Aim of the task:
Word for word, reproduce the records that follow.

--- Provided data Enclosed Below ---

theorem execWatchdog_keeps (c) (s) : Goes s (execWatchdog c s) := by
  unfold execWatchdog
  lift_lets
  intro x0
  subst x0
  intro x1
  subst x1
  intro x2
  refine Keeps.bindLet (s := s) (x := x2) ?_ (fun h3 => ?_)
  subst x2
  with_reducible apply Keeps.after (State.modCore_keeps _ _ _)
  exact Keeps.refl _
  clear_value x2
  with_reducible apply Goes.next
  with_reducible apply Keeps.ite
  exact Keeps.refl _
  with_reducible apply Keeps.after (snapTrigger_keeps _ _)
  with_reducible apply Keeps.after (recordCore_keeps _ _ _ _)
  assumption

theorem execSnapshotSample_keeps (s) : Goes s (execSnapshotSample s) := by
  unfold execSnapshotSample
  with_reducible apply Goes.next
  split
  with_reducible apply Keeps.ite
  exact Keeps.refl _
  lift_lets
  intro x0
  refine Keeps.bindLet (s := s) (x := x0) ?_ (fun h1 => ?_)
  subst x0
  with_reducible apply Keeps.after (State.modSnap_keeps _ _)
  exact Keeps.refl _
  clear_value x0
  with_reducible apply Keeps.foldl (fun z2 _ => ?_) ?_
  assumption
  with_reducible apply Keeps.ite
  with_reducible apply Keeps.after (fbTrigger_keeps _ _ _)
  exact Keeps.refl _
  exact Keeps.refl _
  exact Keeps.refl _

theorem execSnapshotCopyDone_keeps (s) : Goes s (execSnapshotCopyDone s) := by
  unfold execSnapshotCopyDone
  with_reducible apply Goes.next
  with_reducible apply Keeps.ite
  exact Keeps.refl _
  lift_lets
  intro x0
  subst x0
  intro x1
  refine Keeps.bindLet (s := s) (x := x1) ?_ (fun h2 => ?_)
  subst x1
  with_reducible apply Keeps.clear
  exact Keeps.refl _
  clear_value x1
  intro x3
  refine Keeps.bindLet (s := s) (x := x3) ?_ (fun h4 => ?_)
  subst x3
  with_reducible apply Keeps.foldl (fun z5 _ => ?_) ?_
  assumption
  with_reducible apply Keeps.after (State.write_keeps _ _ _ _)
  exact Keeps.refl _
  clear_value x3
  intro x6
  refine Keeps.bindLet (s := s) (x := x6) ?_ (fun h7 => ?_)
  subst x6
  with_reducible apply Keeps.after (State.modSnap_keeps _ _)
  assumption
  clear_value x6
  intro x8
  refine Keeps.bindLet (s := s) (x := x8) ?_ (fun h9 => ?_)
  subst x8
  with_reducible apply Keeps.after (record_keeps _ _ _ _ _)
  assumption
  clear_value x8
  intro x10
  refine Keeps.bindLet (s := s) (x := x10) ?_ (fun h11 => ?_)
  subst x10
  with_reducible apply Keeps.ite
  assumption
  with_reducible apply Keeps.after (State.modSnap_keeps _ _)
  assumption
  clear_value x10
  with_reducible apply Keeps.foldl (fun z12 _ => ?_) ?_
  assumption
  with_reducible apply Keeps.ite
  with_reducible apply Keeps.after (finish_keeps _ _ _ _ _)
  exact Keeps.refl _
  with_reducible apply Keeps.after (setLive_keeps _ _)
  exact Keeps.refl _

theorem execTjLoop_keeps (temps) (s) : Goes s (execTjLoop temps s) := by
  unfold execTjLoop
  lift_lets
  intro x0
  refine Keeps.bindLet (s := s) (x := x0) ?_ (fun h1 => ?_)
  subst x0
  with_reducible apply Keeps.after (State.modTh_keeps _ _)
  exact Keeps.refl _
  clear_value x0
  intro x2
  refine Keeps.bindLet (s := s) (x := x2) ?_ (fun h3 => ?_)
  subst x2
  with_reducible apply Keeps.after (noteMean_keeps _)
  assumption
  clear_value x2
  intro x4
  refine Keeps.bindLet (s := s) (x := x4) ?_ (fun h5 => ?_)
  subst x4
  with_reducible apply Keeps.ite
  assumption
  with_reducible apply Keeps.after (setTarget_keeps _)
  with_reducible apply Keeps.after (tjStep_keeps _)
  assumption
  clear_value x4
  with_reducible apply Goes.next
  with_reducible apply Keeps.after (record_keeps _ _ _ _ _)
  assumption

end Sys2Proof.Machine
end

--- End of Enclosed Provided data ---

Reply:
theorem execWatchdog_keeps (c) (s) : Goes s (execWatchdog c s) := by
  unfold execWatchdog
  lift_lets
  intro x0
  subst x0
  intro x1
  subst x1
  intro x2
  refine Keeps.bindLet (s := s) (x := x2) ?_ (fun h3 => ?_)
  subst x2
  with_reducible apply Keeps.after (State.modCore_keeps _ _ _)
  exact Keeps.refl _
  clear_value x2
  with_reducible apply Goes.next
  with_reducible apply Keeps.ite
  exact Keeps.refl _
  with_reducible apply Keeps.after (snapTrigger_keeps _ _)
  with_reducible apply Keeps.after (recordCore_keeps _ _ _ _)
  assumption

theorem execSnapshotSample_keeps (s) : Goes s (execSnapshotSample s) := by
  unfold execSnapshotSample
  with_reducible apply Goes.next
  split
  with_reducible apply Keeps.ite
  exact Keeps.refl _
  lift_lets
  intro x0
  refine Keeps.bindLet (s := s) (x := x0) ?_ (fun h1 => ?_)
  subst x0
  with_reducible apply Keeps.after (State.modSnap_keeps _ _)
  exact Keeps.refl _
  clear_value x0
  with_reducible apply Keeps.foldl (fun z2 _ => ?_) ?_
  assumption
  with_reducible apply Keeps.ite
  with_reducible apply Keeps.after (fbTrigger_keeps _ _ _)
  exact Keeps.refl _
  exact Keeps.refl _
  exact Keeps.refl _

theorem execSnapshotCopyDone_keeps (s) : Goes s (execSnapshotCopyDone s) := by
  unfold execSnapshotCopyDone
  with_reducible apply Goes.next
  with_reducible apply Keeps.ite
  exact Keeps.refl _
  lift_lets
  intro x0
  subst x0
  intro x1
  refine Keeps.bindLet (s := s) (x := x1) ?_ (fun h2 => ?_)
  subst x1
  with_reducible apply Keeps.clear
  exact Keeps.refl _
  clear_value x1
  intro x3
  refine Keeps.bindLet (s := s) (x := x3) ?_ (fun h4 => ?_)
  subst x3
  with_reducible apply Keeps.foldl (fun z5 _ => ?_) ?_
  assumption
  with_reducible apply Keeps.after (State.write_keeps _ _ _ _)
  exact Keeps.refl _
  clear_value x3
  intro x6
  refine Keeps.bindLet (s := s) (x := x6) ?_ (fun h7 => ?_)
  subst x6
  with_reducible apply Keeps.after (State.modSnap_keeps _ _)
  assumption
  clear_value x6
  intro x8
  refine Keeps.bindLet (s := s) (x := x8) ?_ (fun h9 => ?_)
  subst x8
  with_reducible apply Keeps.after (record_keeps _ _ _ _ _)
  assumption
  clear_value x8
  intro x10
  refine Keeps.bindLet (s := s) (x := x10) ?_ (fun h11 => ?_)
  subst x10
  with_reducible apply Keeps.ite
  assumption
  with_reducible apply Keeps.after (State.modSnap_keeps _ _)
  assumption
  clear_value x10
  with_reducible apply Keeps.foldl (fun z12 _ => ?_) ?_
  assumption
  with_reducible apply Keeps.ite
  with_reducible apply Keeps.after (finish_keeps _ _ _ _ _)
  exact Keeps.refl _
  with_reducible apply Keeps.after (setLive_keeps _ _)
  exact Keeps.refl _

theorem execTjLoop_keeps (temps) (s) : Goes s (execTjLoop temps s) := by
  unfold execTjLoop
  lift_lets
  intro x0
  refine Keeps.bindLet (s := s) (x := x0) ?_ (fun h1 => ?_)
  subst x0
  with_reducible apply Keeps.after (State.modTh_keeps _ _)
  exact Keeps.refl _
  clear_value x0
  intro x2
  refine Keeps.bindLet (s := s) (x := x2) ?_ (fun h3 => ?_)
  subst x2
  with_reducible apply Keeps.after (noteMean_keeps _)
  assumption
  clear_value x2
  intro x4
  refine Keeps.bindLet (s := s) (x := x4) ?_ (fun h5 => ?_)
  subst x4
  with_reducible apply Keeps.ite
  assumption
  with_reducible apply Keeps.after (setTarget_keeps _)
  with_reducible apply Keeps.after (tjStep_keeps _)
  assumption
  clear_value x4
  with_reducible apply Goes.next
  with_reducible apply Keeps.after (record_keeps _ _ _ _ _)
  assumption

end Sys2Proof.Machine
end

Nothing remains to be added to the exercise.